Although the rate of speciation in a rapid radiation may be readily characterized for well-resolved trees (e.g., Nee, 2001, 2005), poor resolution in a phylogenetic tree presents an inferential dilemma with regard to potential rapid radiation. Consideration of the phylogenetic informativeness profile of a data set conveys new insight into whether unresolved branches (e.g., those with poor bootstrap support) are due to short branches (rapid radiation) or due to poor signal in the genes used. Low support values for a branch can arise from either situation, but only sites evolving at inappropriate rates would result in a low phylogenetic informativeness profile during the epoch of interest. Low informativeness paired with poor resolution calls for more data. High informativeness and poor resolution indicate rapid radiation. As examples of rapid radiation are considered with regard to the phylogenetic informativeness applied, it may become possible to establish a quantitative relationship between the informativeness of the data applied, resolution achieved, and the rapidity of radiation that may be reliably inferred. Because all approaches that use characters from extant taxa to infer evolutionary history are predicated upon an assumption that the evolutionary process has left a recoverable signature of historical parameters in those characters, such a relationship between informativeness, resolution, and rapidity of radiation would ultimately provide quantitative means for evaluating the long-term feasibility of resolving the most recalcitrant ancestral relationships (Table 2).

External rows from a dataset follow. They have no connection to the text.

-- ==== Sys2Proof/Certificates/Slice0/Obligations.lean ====
section
/-! DEFINITION. The statements for the provers, from the numbered rules of the spec, and the words in which they speak. -/

namespace Sys2Proof.Claims

open Sys2Proof.Machine

/-! ## Words of the statements -/

/-- The context with a value written to X[r]; x0 discards it (R136). -/
def putReg (c : Ctx) (r : XReg) (v : Word) : Ctx :=
  { c with x := if r = 0 then c.x else c.x.set r.toNat v r.isLt }

/-- Sequential flow past a scalar parcel: PC moves on by 4 and RETIRED counts (R79, R146). -/
def onward (c : Ctx) : Ctx := { c with pc := c.pc + 4, retired := c.retired + 1 }

/-- The state with a register result and nothing else but the flow changed. -/
def wrote (s : State) (r : XReg) (v : Word) : State := s.setMe (onward (putReg s.me r v))

/-- A transfer to a target, with RETIRED counted. -/
def went (s : State) (c : Ctx) (t : Word) : State := s.setMe { c with pc := t, retired := c.retired + 1 }

/-- The context after the entry of a trap (R163): the trap CSRs, STATUS, PC, and whatever was under way is gone. -/
def entered (c : Ctx) (t : TrapInfo) (epc : Word) : Ctx :=
  { c with
    mode := .resident, viq := [], queued := [], wait := none, group := none, remote := .idle, inval := none
    cause := t.cause.setWidth 64, esub := t.sub.setWidth 64, epc := epc, eval := t.eval
    eelem := (match t.elem with | some k => BitVec.ofNat 64 k | none => c.eelem)
    status := (if c.status.getLsbD 0 then 7 else 5)
    frozenUnits := c.frozenUnits ++ t.unit.toList
    pc := c.stvec }

/-- The state after a context entered a trap, outside a handler: the entry is a fence of the strand alone (R294). -/
def trappedIn (s : State) (n : Nat) (t : TrapInfo) (epc : Word) : State :=
  let u := s.fenceAt n 0xFFFF 0
  u.setCtx n (entered (u.ctxAt n) t epc)

/-- The state after the current instruction trapped, outside a handler. -/
def trapped (s : State) (cause : BitVec 8) (sub : Nat) (eval : Word) : State :=
  trappedIn s s.cur (trapOf cause sub eval) s.me.pc

/-- The current instruction ends, and nothing changed but the flow. -/
def flowed (s : State) : State := s.setMe (onward s.me)

/-- Every byte of physical memory and of the scratchpads reads as before. -/
def sameBytes (s t : State) : Prop :=
  (∀ a, t.readByte a = s.readByte a) ∧ (∀ cl a, t.readSp cl a = s.readSp cl a)

/-- Bytes at a place, least significant first. -/
def littleEndian (s : State) (l : List Loc) : Nat := l.foldr (fun b n => (s.locByte b).toNat + 256 * n) 0

/-- A context runs outside a trap handler. -/
def plainMode (c : Ctx) : Prop := c.status.getLsbD 2 = false

end Sys2Proof.Claims

open Sys2Proof Sys2Proof.Machine Sys2Proof.Claims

Most importantly, profiling phylogenetic informativeness, performed after completion of a previous or preliminary investigation, informs the choice of genes for future studies. By furnishing quantitative estimates of the informativeness for specific time periods, profiling phylogenetic power enables optimal experimental design. Historically, the utility of a gene for a study has largely been decided by qualitative heuristics based upon the average rate of evolution of a gene or from experiential impressions of the gene’s utility in studies of taxa more or less divergent from the taxa of interest. With the sequence of genomes dispersed across the tree of life, simultaneous estimation of the phylogenetic informativeness profile of many orthologous genes is possible. These estimates may be compared to optimize gene choice. It is hoped that quantitative profiling of the phylogenetic informativeness of candidate genes using genome sequence data, preliminary data, or data from previous genie studies will supplant the contentious opinions of experts with an accurate and precise methodology for choosing character sets during the experimental design phase of a phylogenetic study.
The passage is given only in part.